Build self-discipline in learning?
Instead of solving the problem, the teachers are compounding it. They are piling new content on top of ununderstood concepts, forgotten lessons and shaky foundations.
That is not remedy. That is academic overload.
Please note that there are growing concerns that in some schools over regular lessons being skipped or poorly attended, then later “taught” during (illegally) paid remedial sessions
Meaning:
Parents are indirectly paying for what teachers are already salaried by the government to do but those same lessons being signed off as “remedial.”
This is the reason that we must ask — Who is this system really serving?
Many parents see what is happening. They know something is wrong but when they speak up:
They are labelled “difficult” or “arrogant”
Their children are profiled
Some students are pushed out through intimidation
For this very reason, parents choose silence, even as they continue paying. But silence does not solve the problem. It sustains it.
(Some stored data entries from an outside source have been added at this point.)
/-! `setFlag` -/
@[simp] theorem setFlag_mem (d : Dev) (f : Fld) (b : Bool) (i j : Nat) : (d.setFlag f b i j).mem = d.mem := rfl
@[simp] theorem setFlag_tb (d : Dev) (f : Fld) (b : Bool) (i j : Nat) : (d.setFlag f b i j).tb = d.tb := rfl
@[simp] theorem setFlag_axes (d : Dev) (f : Fld) (b : Bool) (i j : Nat) : (d.setFlag f b i j).axes = d.axes := rfl
@[simp] theorem setFlag_trk (d : Dev) (f : Fld) (b : Bool) (i j : Nat) : (d.setFlag f b i j).trk = d.trk := rfl
@[simp] theorem setFlag_qy (d : Dev) (f : Fld) (b : Bool) (i j : Nat) : (d.setFlag f b i j).qy = d.qy := rfl
@[simp] theorem setFlag_pins (d : Dev) (f : Fld) (b : Bool) (i j : Nat) : (d.setFlag f b i j).pins = d.pins := rfl
@[simp] theorem setFlag_dr (d : Dev) (f : Fld) (b : Bool) (i j : Nat) : (d.setFlag f b i j).dr = d.dr := rfl
@[simp] theorem setFlag_sys (d : Dev) (f : Fld) (b : Bool) (i j : Nat) : (d.setFlag f b i j).sys = d.sys := rfl
@[simp] theorem setFlag_cw (d : Dev) (f : Fld) (b : Bool) (i j : Nat) : (d.setFlag f b i j).cw = d.cw := rfl
@[simp] theorem setFlag_sl (d : Dev) (f : Fld) (b : Bool) (i j : Nat) : (d.setFlag f b i j).sl = d.sl := rfl
@[simp] theorem setFlag_hi (d : Dev) (f : Fld) (b : Bool) (i j : Nat) : (d.setFlag f b i j).hi = d.hi := rfl
@[simp] theorem setFlag_lg (d : Dev) (f : Fld) (b : Bool) (i j : Nat) : (d.setFlag f b i j).lg = d.lg := rfl
@[simp] theorem setFlag_sf (d : Dev) (f : Fld) (b : Bool) (i j : Nat) : (d.setFlag f b i j).sf = d.sf := rfl
@[simp] theorem setFlag_pn (d : Dev) (f : Fld) (b : Bool) (i j : Nat) : (d.setFlag f b i j).pn = d.pn := rfl
@[simp] theorem setFlag_me (d : Dev) (f : Fld) (b : Bool) (i j : Nat) : (d.setFlag f b i j).me = d.me := rfl
@[simp] theorem setFlag_mo (d : Dev) (f : Fld) (b : Bool) (i j : Nat) : (d.setFlag f b i j).mo = d.mo := rfl
@[simp] theorem setFlag_lt (d : Dev) (f : Fld) (b : Bool) (i j : Nat) : (d.setFlag f b i j).lt = d.lt := rfl
@[simp] theorem setFlag_fuse (d : Dev) (f : Fld) (b : Bool) (i j : Nat) : (d.setFlag f b i j).fuse = d.fuse := rfl
@[simp] theorem setFlag_boot (d : Dev) (f : Fld) (b : Bool) (i j : Nat) : (d.setFlag f b i j).boot = d.boot := rfl
@[simp] theorem setFlag_vg (d : Dev) (f : Fld) (b : Bool) (i j : Nat) : (d.setFlag f b i j).vg = d.vg := rfl
@[simp] theorem setFlag_tap (d : Dev) (f : Fld) (b : Bool) (i j : Nat) : (d.setFlag f b i j).tap = d.tap := rfl
@[simp] theorem setFlag_freeCtr (d : Dev) (f : Fld) (b : Bool) (i j : Nat) : (d.setFlag f b i j).freeCtr = d.freeCtr := rfl
@[simp] theorem setFlag_cyc (d : Dev) (f : Fld) (b : Bool) (i j : Nat) : (d.setFlag f b i j).cyc = d.cyc := rfl

/-! `setBit` -/
@[simp] theorem setBit_mem (d : Dev) (f : Fld) (i b : Nat) (v : Bool) : (d.setBit f i b v).mem = d.mem := rfl
@[simp] theorem setBit_tb (d : Dev) (f : Fld) (i b : Nat) (v : Bool) : (d.setBit f i b v).tb = d.tb := rfl
@[simp] theorem setBit_axes (d : Dev) (f : Fld) (i b : Nat) (v : Bool) : (d.setBit f i b v).axes = d.axes := rfl
@[simp] theorem setBit_trk (d : Dev) (f : Fld) (i b : Nat) (v : Bool) : (d.setBit f i b v).trk = d.trk := rfl
@[simp] theorem setBit_qy (d : Dev) (f : Fld) (i b : Nat) (v : Bool) : (d.setBit f i b v).qy = d.qy := rfl
@[simp] theorem setBit_pins (d : Dev) (f : Fld) (i b : Nat) (v : Bool) : (d.setBit f i b v).pins = d.pins := rfl
@[simp] theorem setBit_dr (d : Dev) (f : Fld) (i b : Nat) (v : Bool) : (d.setBit f i b v).dr = d.dr := rfl
@[simp] theorem setBit_sys (d : Dev) (f : Fld) (i b : Nat) (v : Bool) : (d.setBit f i b v).sys = d.sys := rfl
@[simp] theorem setBit_cw (d : Dev) (f : Fld) (i b : Nat) (v : Bool) : (d.setBit f i b v).cw = d.cw := rfl
@[simp] theorem setBit_sl (d : Dev) (f : Fld) (i b : Nat) (v : Bool) : (d.setBit f i b v).sl = d.sl := rfl
@[simp] theorem setBit_hi (d : Dev) (f : Fld) (i b : Nat) (v : Bool) : (d.setBit f i b v).hi = d.hi := rfl
@[simp] theorem setBit_lg (d : Dev) (f : Fld) (i b : Nat) (v : Bool) : (d.setBit f i b v).lg = d.lg := rfl
@[simp] theorem setBit_sf (d : Dev) (f : Fld) (i b : Nat) (v : Bool) : (d.setBit f i b v).sf = d.sf := rfl
@[simp] theorem setBit_pn (d : Dev) (f : Fld) (i b : Nat) (v : Bool) : (d.setBit f i b v).pn = d.pn := rfl
@[simp] theorem setBit_me (d : Dev) (f : Fld) (i b : Nat) (v : Bool) : (d.setBit f i b v).me = d.me := rfl
@[simp] theorem setBit_mo (d : Dev) (f : Fld) (i b : Nat) (v : Bool) : (d.setBit f i b v).mo = d.mo := rfl
@[simp] theorem setBit_lt (d : Dev) (f : Fld) (i b : Nat) (v : Bool) : (d.setBit f i b v).lt = d.lt := rfl
@[simp] theorem setBit_fuse (d : Dev) (f : Fld) (i b : Nat) (v : Bool) : (d.setBit f i b v).fuse = d.fuse := rfl
@[simp] theorem setBit_boot (d : Dev) (f : Fld) (i b : Nat) (v : Bool) : (d.setBit f i b v).boot = d.boot := rfl
@[simp] theorem setBit_vg (d : Dev) (f : Fld) (i b : Nat) (v : Bool) : (d.setBit f i b v).vg = d.vg := rfl
@[simp] theorem setBit_tap (d : Dev) (f : Fld) (i b : Nat) (v : Bool) : (d.setBit f i b v).tap = d.tap := rfl
@[simp] theorem setBit_freeCtr (d : Dev) (f : Fld) (i b : Nat) (v : Bool) : (d.setBit f i b v).freeCtr = d.freeCtr := rfl
@[simp] theorem setBit_cyc (d : Dev) (f : Fld) (i b : Nat) (v : Bool) : (d.setBit f i b v).cyc = d.cyc := rfl

/-! `count` -/
@[simp] theorem count_mem (d : Dev) (f : Fld) (i n : Nat) : (d.count f i n).mem = d.mem := rfl
@[simp] theorem count_tb (d : Dev) (f : Fld) (i n : Nat) : (d.count f i n).tb = d.tb := rfl
@[simp] theorem count_axes (d : Dev) (f : Fld) (i n : Nat) : (d.count f i n).axes = d.axes := rfl
@[simp] theorem count_trk (d : Dev) (f : Fld) (i n : Nat) : (d.count f i n).trk = d.trk := rfl
@[simp] theorem count_qy (d : Dev) (f : Fld) (i n : Nat) : (d.count f i n).qy = d.qy := rfl
@[simp] theorem count_pins (d : Dev) (f : Fld) (i n : Nat) : (d.count f i n).pins = d.pins := rfl
@[simp] theorem count_dr (d : Dev) (f : Fld) (i n : Nat) : (d.count f i n).dr = d.dr := rfl
@[simp] theorem count_sys (d : Dev) (f : Fld) (i n : Nat) : (d.count f i n).sys = d.sys := rfl
@[simp] theorem count_cw (d : Dev) (f : Fld) (i n : Nat) : (d.count f i n).cw = d.cw := rfl
@[simp] theorem count_sl (d : Dev) (f : Fld) (i n : Nat) : (d.count f i n).sl = d.sl := rfl
@[simp] theorem count_hi (d : Dev) (f : Fld) (i n : Nat) : (d.count f i n).hi = d.hi := rfl
@[simp] theorem count_lg (d : Dev) (f : Fld) (i n : Nat) : (d.count f i n).lg = d.lg := rfl
@[simp] theorem count_sf (d : Dev) (f : Fld) (i n : Nat) : (d.count f i n).sf = d.sf := rfl
@[simp] theorem count_pn (d : Dev) (f : Fld) (i n : Nat) : (d.count f i n).pn = d.pn := rfl
@[simp] theorem count_me (d : Dev) (f : Fld) (i n : Nat) : (d.count f i n).me = d.me := rfl
@[simp] theorem count_mo (d : Dev) (f : Fld) (i n : Nat) : (d.count f i n).mo = d.mo := rfl
@[simp] theorem count_lt (d : Dev) (f : Fld) (i n : Nat) : (d.count f i n).lt = d.lt := rfl
@[simp] theorem count_fuse (d : Dev) (f : Fld) (i n : Nat) : (d.count f i n).fuse = d.fuse := rfl
@[simp] theorem count_boot (d : Dev) (f : Fld) (i n : Nat) : (d.count f i n).boot = d.boot := rfl
@[simp] theorem count_vg (d : Dev) (f : Fld) (i n : Nat) : (d.count f i n).vg = d.vg := rfl
@[simp] theorem count_tap (d : Dev) (f : Fld) (i n : Nat) : (d.count f i n).tap = d.tap := rfl
@[simp] theorem count_freeCtr (d : Dev) (f : Fld) (i n : Nat) : (d.count f i n).freeCtr = d.freeCtr := rfl

/-! `setEvent` -/
@[simp] theorem setEvent_mem (d : Dev) (f : Fld) (v i : Nat) : (d.setEvent f v i).mem = d.mem := rfl
@[simp] theorem setEvent_tb (d : Dev) (f : Fld) (v i : Nat) : (d.setEvent f v i).tb = d.tb := rfl
@[simp] theorem setEvent_axes (d : Dev) (f : Fld) (v i : Nat) : (d.setEvent f v i).axes = d.axes := rfl
@[simp] theorem setEvent_trk (d : Dev) (f : Fld) (v i : Nat) : (d.setEvent f v i).trk = d.trk := rfl
@[simp] theorem setEvent_qy (d : Dev) (f : Fld) (v i : Nat) : (d.setEvent f v i).qy = d.qy := rfl
@[simp] theorem setEvent_pins (d : Dev) (f : Fld) (v i : Nat) : (d.setEvent f v i).pins = d.pins := rfl
@[simp] theorem setEvent_dr (d : Dev) (f : Fld) (v i : Nat) : (d.setEvent f v i).dr = d.dr := rfl
@[simp] theorem setEvent_sys (d : Dev) (f : Fld) (v i : Nat) : (d.setEvent f v i).sys = d.sys := rfl
@[simp] theorem setEvent_cw (d : Dev) (f : Fld) (v i : Nat) : (d.setEvent f v i).cw = d.cw := rfl
@[simp] theorem setEvent_sl (d : Dev) (f : Fld) (v i : Nat) : (d.setEvent f v i).sl = d.sl := rfl
@[simp] theorem setEvent_hi (d : Dev) (f : Fld) (v i : Nat) : (d.setEvent f v i).hi = d.hi := rfl
@[simp] theorem setEvent_lg (d : Dev) (f : Fld) (v i : Nat) : (d.setEvent f v i).lg = d.lg := rfl
@[simp] theorem setEvent_sf (d : Dev) (f : Fld) (v i : Nat) : (d.setEvent f v i).sf = d.sf := rfl
@[simp] theorem setEvent_pn (d : Dev) (f : Fld) (v i : Nat) : (d.setEvent f v i).pn = d.pn := rfl
@[simp] theorem setEvent_me (d : Dev) (f : Fld) (v i : Nat) : (d.setEvent f v i).me = d.me := rfl
@[simp] theorem setEvent_mo (d : Dev) (f : Fld) (v i : Nat) : (d.setEvent f v i).mo = d.mo := rfl
@[simp] theorem setEvent_lt (d : Dev) (f : Fld) (v i : Nat) : (d.setEvent f v i).lt = d.lt := rfl
@[simp] theorem setEvent_fuse (d : Dev) (f : Fld) (v i : Nat) : (d.setEvent f v i).fuse = d.fuse := rfl
@[simp] theorem setEvent_boot (d : Dev) (f : Fld) (v i : Nat) : (d.setEvent f v i).boot = d.boot := rfl
@[simp] theorem setEvent_vg (d : Dev) (f : Fld) (v i : Nat) : (d.setEvent f v i).vg = d.vg := rfl
@[simp] theorem setEvent_tap (d : Dev) (f : Fld) (v i : Nat) : (d.setEvent f v i).tap = d.tap := rfl
@[simp] theorem setEvent_freeCtr (d : Dev) (f : Fld) (v i : Nat) : (d.setEvent f v i).freeCtr = d.freeCtr := rfl

/-! `clearFld` -/
@[simp] theorem clearFld_mem (d : Dev) (f : Fld) (i j : Nat) : (d.clearFld f i j).mem = d.mem := rfl
@[simp] theorem clearFld_tb (d : Dev) (f : Fld) (i j : Nat) : (d.clearFld f i j).tb = d.tb := rfl
@[simp] theorem clearFld_axes (d : Dev) (f : Fld) (i j : Nat) : (d.clearFld f i j).axes = d.axes := rfl
@[simp] theorem clearFld_trk (d : Dev) (f : Fld) (i j : Nat) : (d.clearFld f i j).trk = d.trk := rfl
@[simp] theorem clearFld_qy (d : Dev) (f : Fld) (i j : Nat) : (d.clearFld f i j).qy = d.qy := rfl
@[simp] theorem clearFld_pins (d : Dev) (f : Fld) (i j : Nat) : (d.clearFld f i j).pins = d.pins := rfl
@[simp] theorem clearFld_dr (d : Dev) (f : Fld) (i j : Nat) : (d.clearFld f i j).dr = d.dr := rfl
@[simp] theorem clearFld_sys (d : Dev) (f : Fld) (i j : Nat) : (d.clearFld f i j).sys = d.sys := rfl
@[simp] theorem clearFld_cw (d : Dev) (f : Fld) (i j : Nat) : (d.clearFld f i j).cw = d.cw := rfl
@[simp] theorem clearFld_sl (d : Dev) (f : Fld) (i j : Nat) : (d.clearFld f i j).sl = d.sl := rfl
@[simp] theorem clearFld_hi (d : Dev) (f : Fld) (i j : Nat) : (d.clearFld f i j).hi = d.hi := rfl
@[simp] theorem clearFld_lg (d : Dev) (f : Fld) (i j : Nat) : (d.clearFld f i j).lg = d.lg := rfl
@[simp] theorem clearFld_sf (d : Dev) (f : Fld) (i j : Nat) : (d.clearFld f i j).sf = d.sf := rfl
@[simp] theorem clearFld_pn (d : Dev) (f : Fld) (i j : Nat) : (d.clearFld f i j).pn = d.pn := rfl
@[simp] theorem clearFld_me (d : Dev) (f : Fld) (i j : Nat) : (d.clearFld f i j).me = d.me := rfl
@[simp] theorem clearFld_mo (d : Dev) (f : Fld) (i j : Nat) : (d.clearFld f i j).mo = d.mo := rfl
@[simp] theorem clearFld_lt (d : Dev) (f : Fld) (i j : Nat) : (d.clearFld f i j).lt = d.lt := rfl
@[simp] theorem clearFld_fuse (d : Dev) (f : Fld) (i j : Nat) : (d.clearFld f i j).fuse = d.fuse := rfl
@[simp] theorem clearFld_boot (d : Dev) (f : Fld) (i j : Nat) : (d.clearFld f i j).boot = d.boot := rfl
@[simp] theorem clearFld_vg (d : Dev) (f : Fld) (i j : Nat) : (d.clearFld f i j).vg = d.vg := rfl
@[simp] theorem clearFld_tap (d : Dev) (f : Fld) (i j : Nat) : (d.clearFld f i j).tap = d.tap := rfl
@[simp] theorem clearFld_freeCtr (d : Dev) (f : Fld) (i j : Nat) : (d.clearFld f i j).freeCtr = d.freeCtr := rfl
@[simp] theorem clearFld_cyc (d : Dev) (f : Fld) (i j : Nat) : (d.clearFld f i j).cyc = d.cyc := rfl
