-- ==== Sys2Proof/Laws/Tables.lean ====
section
/-! SUPPORT. Reading a table after it has been written, and register fields by their keys. -/

namespace Sys2Proof.Laws

open Sys2Proof Sys2Proof.Machine

theorem get_ins_same {α : Type} (d v : α) (k : Nat) : ∀ t : Tbl α, Machine.get d (ins k v t) k = v
  | [] => by simp [ins, Machine.get]
  | e :: t => by
    unfold ins
    by_cases h1 : k < e.1
    · simp [h1, Machine.get]
    · by_cases h2 : e.1 = k
      · simp [h2, Machine.get]
      · simp [h1, h2, Machine.get, get_ins_same d v k t]

theorem get_ins_ne {α : Type} (d v : α) {k j : Nat} (h : j ≠ k) : ∀ t : Tbl α, Machine.get d (ins k v t) j = Machine.get d t j
  | [] => by simp [ins, Machine.get, Ne.symm h]
  | e :: t => by
    unfold ins
    by_cases h1 : k < e.1
    · simp [h1, Machine.get, Ne.symm h]
    · by_cases h2 : e.1 = k
      · simp [h2, Machine.get, Ne.symm h]
      · simp [h1, h2, Machine.get, get_ins_ne d v h t]

theorem get_del_same {α : Type} (d : α) (k : Nat) : ∀ t : Tbl α, Machine.get d (del k t) k = d
  | [] => rfl
  | e :: t => by
    have ih := get_del_same d k t
    unfold del at ih ⊢
    by_cases h : e.1 = k <;> simp_all [Machine.get]

theorem get_del_ne {α : Type} (d : α) {k j : Nat} (h : j ≠ k) : ∀ t : Tbl α, Machine.get d (del k t) j = Machine.get d t j
  | [] => rfl
  | e :: t => by
    have ih := get_del_ne d h t
    unfold del at ih ⊢
    by_cases h1 : e.1 = k
    · have h2 : ¬ k = j := fun x => h x.symm
      simp_all [Machine.get]
    · by_cases h2 : e.1 = j <;> simp_all [Machine.get]

@[simp] theorem get_set_same {α : Type} [DecidableEq α] (d : α) (t : Tbl α) (k : Nat) (v : α) : Machine.get d (Machine.set d t k v) k = v := by
  unfold Machine.set
  split
  · rename_i h; rw [get_del_same, h]
  · exact get_ins_same d v k t

theorem get_set_ne {α : Type} [DecidableEq α] (d e : α) (t : Tbl α) {k j : Nat} (v : α) (h : j ≠ k) :
    Machine.get d (Machine.set e t k v) j = Machine.get d t j := by
  unfold Machine.set
  split
  · exact get_del_ne d h t
  · exact get_ins_ne d v h t

/-- A field reads as what was put there, cut to its width. -/
@[simp] theorem fld_setFld_same (d : Dev) (f : Fld) (v i j : Nat) : (d.setFld f v i j).fld f i j = v % 2 ^ f.len := by
  simp [Dev.fld, Dev.setFld]

/-- Another field, or another one of the same kind, keeps its value. -/
theorem fld_setFld_ne (d : Dev) (f g : Fld) (v i j i' j' : Nat) (h : g.key i' j' ≠ f.key i j) :
    (d.setFld f v i j).fld g i' j' = d.fld g i' j' := by
  simp [Dev.fld, Dev.setFld, get_set_ne, h]

/-- The register fields after one is written. -/
theorem setFld_regs (d : Dev) (f : Fld) (v i j : Nat) :
    (d.setFld f v i j).regs = Machine.set (f.rst i) d.regs (f.key i j) (v % 2 ^ f.len) := rfl

/-- The number of a field gives its bit address. -/
theorem key_mod (f : Fld) (i j : Nat) : f.key i j % 2 ^ 32 = f.pos % 2 ^ 32 := by
  unfold Fld.key
  rw [Nat.add_mul_mod_self_left, Nat.mod_mod]

/-- Writing a field leaves the fields at other bit addresses, whichever instances they are. -/
theorem get_set_field (r : Tbl Nat) (f g : Fld) (z e v i j i' j' : Nat) (h : g.pos % 2 ^ 32 ≠ f.pos % 2 ^ 32) :
    Machine.get z (Machine.set e r (f.key i j) v) (g.key i' j') = Machine.get z r (g.key i' j') :=
  get_set_ne z e r v (fun x => h (by rw [← key_mod g i' j', ← key_mod f i j, x]))

/-- A field at another bit address keeps its value, whichever instance is written. -/
theorem fld_setFld_field (d : Dev) (f g : Fld) (v i j i' j' : Nat) (h : g.pos % 2 ^ 32 ≠ f.pos % 2 ^ 32) :
    (d.setFld f v i j).fld g i' j' = d.fld g i' j' :=
  fld_setFld_ne d f g v i j i' j' (fun e => h (by rw [← key_mod g i' j', ← key_mod f i j, e]))

/-- Another instance of the same field keeps its value. -/
theorem fld_setFld_inst (d : Dev) (f : Fld) (v i j i' j' : Nat) (h : i ≠ i' ∨ j ≠ j') (hi : i < 2 ^ 32) (hi' : i' < 2 ^ 32) :
    (d.setFld f v i j).fld f i' j' = d.fld f i' j' := by
  refine fld_setFld_ne d f f v i j i' j' (fun e => ?_)
  unfold Fld.key at e
  omega

end Sys2Proof.Laws
end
Perhaps the most glaring contradiction is this: Even new students (including those in Grade 10) are being charged remedial fees immediately upon admission before any assessment is done and any learning gaps are identified
So again, as parents we must ask: Remedial for what problem exactly?
This is where the debate must intensify because if we are collecting money to “fix” problems that have not even been identified, then we are no longer talking about education. We are talking about a systemic con.
Parents are not refusing to support their children. They are asking for one simple thing: Value. Transparency. Results.
If remedial money is to be collected:
Let it address specific weaknesses
Let it target real learning gaps
Let it produce measurable improvement
So that a parent can confidently say: “I paid for remedial and I can see the results.” Anything short of that raises serious questions.
This conversation is long overdue because education should never become a marketplace where desperation is exploited and where “remedy” becomes the very problem it was meant to solve.